问题
Why won't this compile?
trait T {}
fn f<U: 'static + T, V, E>(f2: V) -> impl Fn() -> Result<Box<dyn T>, E>
where
V: Fn() -> Result<U, E>,
{
move || -> Result<Box<dyn T>, E> { f2().map(Box::new) }
}
The error message is:
error[E0308]: mismatched types
--> src/lib.rs:7:40
|
7 | move || -> Result<Box<dyn T>, E> { f2().map(Box::new) }
| ^^^^^^^^^^^^^^^^^^ expected trait T, found type parameter
|
= note: expected type `std::result::Result<std::boxed::Box<(dyn T + 'static)>, _>`
found type `std::result::Result<std::boxed::Box<U>, _>`
= help: type parameters must be constrained to match other types
= note: for more information, visit https://doc.rust-lang.org/book/ch10-02-traits.html#traits-as-parameters
This version is ok:
trait T {}
fn f<U: 'static + T, V, E>(f2: V) -> impl Fn() -> Result<Box<dyn T>, E>
where
V: Fn() -> Result<U, E>,
{
move || -> Result<Box<dyn T>, E> {
match f2() {
Ok(result) => Ok(Box::new(result)),
Err(e) => Err(e),
}
}
}
In my opinion, (dyn T + 'static) and U are the same; am I right?

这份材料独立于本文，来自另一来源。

/-- Prefetches leave their queue: dropped when they may not be issued, issued when they can be; the others stay. -/
def State.runPrefetch (s : State) : State :=
  s.rp.pfQ.foldl (fun s x =>
    if s.mayPrefetch (ldOf x) (x / 16) = false then s
    else if s.pfReady (x / 16) then s.issuePrefetch (ldOf x) (x / 16)
    else { s with rp := { s.rp with pfQ := s.rp.pfQ ++ [x] } }) { s with rp := { s.rp with pfQ := [] } }

/-- The lines a detector prefetches at its confirming accesses (R90). -/
def aheadLines (line : Nat) (stride : Int) (confirms : Nat) : List Nat :=
  let n := if confirms < 3 then 0 else if confirms = 3 then 4 else if confirms = 4 then 8 else 16
  (List.range n).filterMap fun i =>
    let x : Int := line + stride * (i + 1)
    if 0 ≤ x then some x.toNat else none

/-- A demand read takes, trains or confirms a stride detector, most recently used first. -/
def State.detect (s : State) (n : Fin 16) (line : Nat) : State :=
  let hit := s.rp.detectors.find? fun (d : Detector) => d.ld == n && match d.stride with
    | some k => decide ((line : Int) = d.line + k)
    | none => d.line ≠ line && decide (line ≤ d.line + 32) && decide (d.line ≤ line + 32)
  match hit with
  | some d =>
    let rest := s.rp.detectors.filter fun (x : Detector) => x ≠ d
    match d.stride with
    | none => { s with rp := { s.rp with detectors := { d with line := line, stride := some ((line : Int) - d.line) } :: rest } }
    | some k =>
      let d := { d with line := line, confirms := d.confirms + 1, lastTick := s.now }
      let s := { s with rp := { s.rp with detectors := d :: rest } }
      ((aheadLines line k d.confirms).foldl (fun s l => if s.mayPrefetch n l then s.queuePrefetch n l else s) s).runPrefetch
  | none =>
    if s.ca.en ∧ (s.cacheFind line).isSome then s
    else { s with rp := { s.rp with detectors := (⟨n, line, none, 0, s.now⟩ :: s.rp.detectors).take 256 } }

/-! ### Stage 1 and 2 -/

/-- Whether the read cap lets a read leave the receive buffer (R423): 40 GB/s of lines, by the millisecond (log 12). -/
def State.readCapOk (s : State) : Bool :=
  !s.readCap || s.rp.bytesTick ≠ s.now / 800000 || decide (s.rp.bytesMs < 625000)

/-- A read is counted against the read cap. -/
def State.countRead (s : State) : State :=
  let m := s.now / 800000
  { s with rp := { s.rp with bytesMs := if s.rp.bytesTick = m then s.rp.bytesMs + 1 else 1, bytesTick := m } }

/-- The run-ahead read (R72): predictor hit, at most 32 reads queued, the target block estimated. -/
def State.runAhead (s : State) (line : Nat) : Option (Fin 16 × Nat) :=
  match tfind s.rp.predictor (granOf line) with
  | some (lane, frame) =>
    if s.rp.readQ[s.peatChan line] ≤ 32 ∧ (s.drBlk (s.lineBlock line lane frame)).est then some (lane, frame) else none
  | none => none

/-- Stage 1 of a read (R70, R249, R466): zeros where the capacity is not allocated, else a tracker entry, the stride
detectors and the run-ahead read. A commit-window read touches no detector (log 81). -/
def State.stage1Read (s : State) (r : RxReq) : State :=
  let s := ((s.countLeft r.ld).countRead).pmCount 0x001 ⟨some r.ld.val, none, none⟩
  match s.resolve r.ld r.addr with
  | none =>
    let s := (s.violate (whoOf r.ld) 5 (s.addrNum r.ld r.addr)).pmCount 0x008 ⟨some r.ld.val, none, none⟩
    { s with rp := { s.rp with rsp := s.rp.rsp ++ [⟨r.ld, s.addrNum r.ld r.addr / 64, 0, false⟩] } }
  | some (line, win) =>
    let ahead := s.runAhead line
    let x : Read := { id := r.id, ld := r.ld, line := line, win := win, src := .host, arrived := r.tick, path := .lookup, nonce := noNonce,
                      lookupTick := s.now, fillOk := true, runAhead := ahead, chan := none, paused := r.paused, recovering := false, data := 0,
                      poison := false }
    let s : State := { s with rp := { s.rp with tracker := s.rp.tracker ++ [x] } }
    let s := if ahead.isSome then s.readAdd (s.peatChan line) true else s
    if win.isNone then s.detect r.ld line else s

/-- Reads leave the receive buffer while the tracker and the response buffer have room (R88). -/
def State.drainReads (s : State) : State :=
  s.rp.rx.foldl (fun s r =>
    if s.credits r.ld ∧ s.rp.tracker.length < 4096 ∧ s.rp.rsp.length < 1024 ∧ s.readCapOk ∧ s.pw.dataPath then s.stage1Read r
    else { s with rp := { s.rp with rx := s.rp.rx ++ [r] } }) { s with rp := { s.rp with rx := [] } }
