-- ==== Sys2Proof/Machine/Regs.lean ====
section
/-! DEFINITION. The register map: BAR2 of each LD's view, BAR0, and the fabric manager's views of the same blocks (00_scope.md R3 to
R5, R467; Tables 06-6, 07-6, 10-9, 10-10, 12-4, 12-11, 13-4; 11_mailbox_and_sessions.md R285). -/

namespace Sys2Proof.Machine

/-! ### Access by width (R467) -/

/-- The new value of a 64-bit register whose fields may be written in halves: `cur` as it stands, none where the write is not of
the whole register or an aligned half. -/
def half64 (base cur off width value : Nat) : Option Nat :=
  if off = base ∧ width = 8 then some (value % 2 ^ 64)
  else if off = base ∧ width = 4 then some (cur / 2 ^ 32 * 2 ^ 32 + value % 2 ^ 32)
  else if off = base + 4 ∧ width = 4 then some (value % 2 ^ 32 * 2 ^ 32 + cur % 2 ^ 32)
  else none

/-- A write to a 64-bit register takes effect through `f`, or is ignored. -/
def State.wr64 (s : State) (base cur off width value : Nat) (f : Nat → State) : State :=
  match half64 base cur off width value with
  | some v => f v
  | none => s

/-- A write to a 32-bit register takes effect through `f`, or is ignored. -/
def State.wr32 (s : State) (base off width value : Nat) (f : Nat → State) : State :=
  if off = base ∧ width = 4 then f (value % 2 ^ 32) else s

/-! ### NOTIF (Tables 12-4, 12-5) -/

/-- Changes an LD's queue. -/
def State.modQ (s : State) (n : Fin 16) (f : Ring → Ring) : State := { s with nt := { s.nt with q := vmod s.nt.q n f } }

/-- A write to NOTIF_QCTRL: the locked SIZE, CLRLOST, UNWIND, then EN. -/
def State.wrQctrl (s : State) (n : Fin 16) (v : Nat) : State :=
  let s := if s.nt.q[n].en = false ∧ field v 4 1 ≤ 12 then s.modQ n fun q => { q with size := field v 4 1 } else s
  let s := if bit v 5 then s.clrLost n else s
  let s := if bit v 6 then s.unwind (whoOf n) else s
  if bit v 0 then s.queueEnable n else s.modQ n fun q => { q with en := false }

/-- 32 bits of a claimant's mask. -/
def setMask (m : BitVec 256) (k v : Nat) : BitVec 256 :=
  BitVec.ofNat 256 (m.toNat / 2 ^ (32 * k + 32) * 2 ^ (32 * k + 32) + v % 2 ^ 32 * 2 ^ (32 * k) + m.toNat % 2 ^ (32 * k))

/-- The part of the NOTIF block that acts for any claimant: EOI and MASK; `none` elsewhere. -/
def State.wrNotifAny (s : State) (who : Fin 17) (off width value : Nat) : Option State :=
  if 0x20 ≤ off ∧ off < 0x2C then some (s.wr32 0x24 off width value fun v => s.eoi who (v % 1024))
  else if 0x40 ≤ off ∧ off < 0x60 then
    some (s.wr32 (off / 4 * 4) off width value fun v => s.modCl who fun x => { x with mask := setMask x.mask ((off - 0x40) / 4) v })
  else none

/-- A write to the NOTIF block of an LD's view. A write to NOTIF_SRC or NOTIF_SWSET counts whatever its width (R299; R467 does not count a write
of another width: DESIGN CHOICE, log 89). -/
def State.wrNotif (s : State) (n : Fin 16) (off width value : Nat) : State :=
  let who := whoOf n
  match s.wrNotifAny who off width value with
  | some t => t
  | none =>
    if off < 0x8 then s.wr64 0 (s.nt.q[n]).base off width value fun v =>
      if s.nt.q[n].en then s else s.modQ n fun q => { q with base := v / 4096 * 4096 }
    else if off < 0xC then s.wr32 0x8 off width value fun v => s.wrQctrl n v
    else if off < 0x10 then s.wr32 0xC off width value fun v =>
      s.modQ n fun q => { q with qrst := q.qrst && !bit v 1, eoierr := q.eoierr && !bit v 2 }
    else if off < 0x14 then s
    else if off < 0x18 then s.wr32 0x14 off width value fun v => s.qcons n (v % 65536)
    else if off < 0x1C then s
    else if (0x100 ≤ off ∧ off < 0x104) ∨ (0x1000 ≤ off ∧ off < 0x1400) then s.violate who 1 off
    else s.violate who 4 off
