-- ==== Sys2Proof/Machine/Core.lean ====
section
/-! DEFINITION. The machine as the host takes it. -/

def Sys2Proof.core : Host.Core :=
  { State := Sys2Proof.Machine.State, Fault := Sys2Proof.Machine.Fault, Refusal := Sys2Proof.Machine.Refusal,
    step := Sys2Proof.Machine.step, reset := Sys2Proof.Machine.State.reset }
end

I'm using rustc 1.39.0-nightly (f0b58fcf0 2019-09-11).
回答1:
It's a limitation and I don't know if it will compile one day. The reason is that Rust doesn't know to convert between the two Result types, (dyn T + 'static) and U are totally different things. If this acceptable you can do f2().map(|x| Box::new(x) as _).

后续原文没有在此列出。